- **What is required**:
Gather all lines in the entries that include the word "release".
══════════════════════════════
/-- The Codec's own step as a relation, one constructor per arm of a step rule (R100 to R104, R122 to R125) with
everything that arm tests. -/
inductive CodecMove (s : State) : State → Prop
  /-- R178 -/
  | rest (hp : s.ph.atRest = true) : CodecMove s s
  /-- R100, the resource is not found -/
  | notFound (hp : s.ph = .xOpen) (hf : s.openAnswer.descriptor.found = false) :
      CodecMove s (s.streamOpen.raise .resourceNotFound)
  /-- R100, the format is refused -/
  | refuse (hp : s.ph = .xOpen) (hf : s.openAnswer.descriptor.found = true)
      (ha : formatAccepted s.openAnswer.descriptor = false) :
      CodecMove s (s.streamOpen.acquire.release.raise .unsupportedFormat)
  /-- R100, the stream is accepted -/
  | accept (hp : s.ph = .xOpen) (hf : s.openAnswer.descriptor.found = true)
      (ha : formatAccepted s.openAnswer.descriptor = true) :
      CodecMove s { s.streamOpen.acquire with ph := .xRead }
  /-- R101, end of data -/
  | endOfData (c : Session) (hp : s.ph = .xRead) (hc : Config.chunkOk s.chunkBytes = true) (hs : s.env.stream = some c)
      (ha : streamAnswer s.chunkBytes s.draws c = .eos ∨ streamAnswer s.chunkBytes s.draws c = .data []) :
      CodecMove s { s.streamRead c with ph := .xClose }
  /-- R101, a chunk arrives -/
  | chunk (c : Session) (bytes : List Byte) (hp : s.ph = .xRead) (hc : Config.chunkOk s.chunkBytes = true)
      (hs : s.env.stream = some c) (hne : bytes ≠ []) (ha : streamAnswer s.chunkBytes s.draws c = .data bytes) :
      CodecMove s ((s.streamRead c).loadChunk bytes)
  /-- R102, a Sample of the channel -/
  | decode (lo hi : Byte) (hp : s.ph = .xWalk) (hlt : s.off < walkLimit s.cnt)
      (hon : onChannel (selector s.op) s.off = true) (hlo : s.chunkByte s.off = some lo)
      (hhi : s.chunkByte (s.off + 1) = some hi) : CodecMove s (s.appendSample (decodeSample lo hi))
  /-- R102, a Sample of the other channel -/
  | skip (hp : s.ph = .xWalk) (hlt : s.off < walkLimit s.cnt) (hon : onChannel (selector s.op) s.off = false) :
      CodecMove s s.skipSample
  /-- R103 -/
  | endOfChunk (hp : s.ph = .xWalk) (hge : walkLimit s.cnt ≤ s.off) : CodecMove s { s with ph := .xRead }
  /-- R104 -/
  | close (hp : s.ph = .xClose) : CodecMove s s.release.succeed
  /-- R122, the lengths agree -/
  | allocate (hp : s.ph = .mCheck) (he : s.lbuf.length = s.rbuf.length) : CodecMove s s.allocate
  /-- R122, the lengths differ -/
  | mismatch (hp : s.ph = .mCheck) (hne : s.lbuf.length ≠ s.rbuf.length) : CodecMove s (s.raise .lengthMismatch)
  /-- R124 -/
  | pair (l r : Sample) (m : List (Option Byte)) (hp : s.ph = .mWrite) (hk : s.k < s.len) (hl : s.lbuf[s.k]? = some l)
      (hr : s.rbuf[s.k]? = some r) (hm : s.mout = some m) (hlen : 4 * s.k + 3 < m.length) :
      CodecMove s (s.writePair m l r)
  /-- R125 -/
  | complete (hp : s.ph = .mWrite) (hk : s.k = s.len) : CodecMove s s.succeed

theorem codecMove_of_next (h : codecStep s = .next t) : CodecMove s t := by
  rcases codecStep_next h with
    ⟨hp, rfl⟩ | ⟨hp, rfl⟩ | ⟨hp, h⟩ | ⟨hp, h⟩ | ⟨hp, rfl⟩ | ⟨hp, h⟩ | ⟨hp, h⟩
  · exact .rest hp
  · rcases openWith_cases s.openAnswer.descriptor s.streamOpen with ⟨hf, e⟩ | ⟨hf, ha, e⟩ | ⟨hf, ha, e⟩ <;> rw [e]
    · exact .notFound hp hf
    · exact .refuse hp hf ha
    · exact .accept hp hf ha
  · obtain ⟨hc, c, hs, rfl⟩ := stepXRead_next h
    rcases readWith_cases (streamAnswer s.chunkBytes s.draws c) (s.streamRead c) with ⟨ha, e⟩ | ⟨bytes, hne, ha, e⟩ <;>
      rw [e]
    · exact .endOfData c hp hc hs ha
    · exact .chunk c bytes hp hc hs hne ha
  · rcases stepXWalk_next h with ⟨hlt, hon, lo, hi, hlo, hhi, rfl⟩ | ⟨hlt, hon, rfl⟩ | ⟨hge, rfl⟩
    · exact .decode lo hi hp hlt hon hlo hhi
    · exact .skip hp hlt hon
    · exact .endOfChunk hp hge
  · exact .close hp
  · rcases stepMCheck_next h with ⟨he, rfl⟩ | ⟨hne, rfl⟩
    · exact .allocate hp he
    · exact .mismatch hp hne
  · rcases stepMWrite_next h with ⟨hk, l, r, m, hl, hr, hm, hlen, rfl⟩ | ⟨hk, rfl⟩
    · exact .pair l r m hp hk hl hr hm hlen
    · exact .complete hp hk
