-- ==== Sys2Proof/Machine/PhysicalMemory.lean ====
section
/-! DEFINITION. The physical memory family: SWAPIN, RDBYTE (43_physical_memory.md). -/

namespace Sys2Proof.Machine

/-- SWAPIN (R151). An error it raises makes the error entry (60_exceptions.md R207), which leaves a halted
block as it is (R208; notes/assumptions/8.md); with no answer from
the store the block waits (70_reset_and_hazards.md R244). -/
def execSwapin (page : Page) (s : State) : Host.Outcome State Fault Refusal :=
  match s.swapIn page with
  | .waiting => .next (s.awaitStore page)
  | .failed e t => .next ((t.errorEntry e).busAnswer (.raised e))
  | .loaded frame t => .next (t.busAnswer (.loaded frame))

/-- RDBYTE (R156). A frame out of range raises InvalidAddress (R157), with the error entry of
60_exceptions.md R207 (notes/assumptions/8.md); a byte never written since reset has
no value (93_implementation_defined.md U1; notes/assumptions/4.md). -/
def execRdbyte (frame : Frame) (offset : Offset) (s : State) : Host.Outcome State Fault Refusal :=
  match s.readByte frame offset with
  | .value b => .next (s.busAnswer (.byte b))
  | .outOfRange => .next ((s.errorEntry .invalidAddress).busAnswer (.raised .invalidAddress))
  | .unwritten a => .fault (.unwrittenByte a)

end Sys2Proof.Machine
end

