-- ==== Sys2Proof/Machine/Core.lean ====
section
/-! DEFINITION. The machine behind the host's interface. -/

def Sys2Proof.core : Host.Core :=
  { State := Sys2Proof.Machine.State, Fault := Sys2Proof.Machine.Fault,
    Refusal := Sys2Proof.Machine.Refusal, step := Sys2Proof.Machine.step,
    reset := Sys2Proof.Machine.State.reset }
end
══════════════════════════════
- **The completed task**:
      CodecMove s (s.streamOpen.acquire.release.raise .unsupportedFormat)
  | close (hp : s.ph = .xClose) : CodecMove s s.release.succeed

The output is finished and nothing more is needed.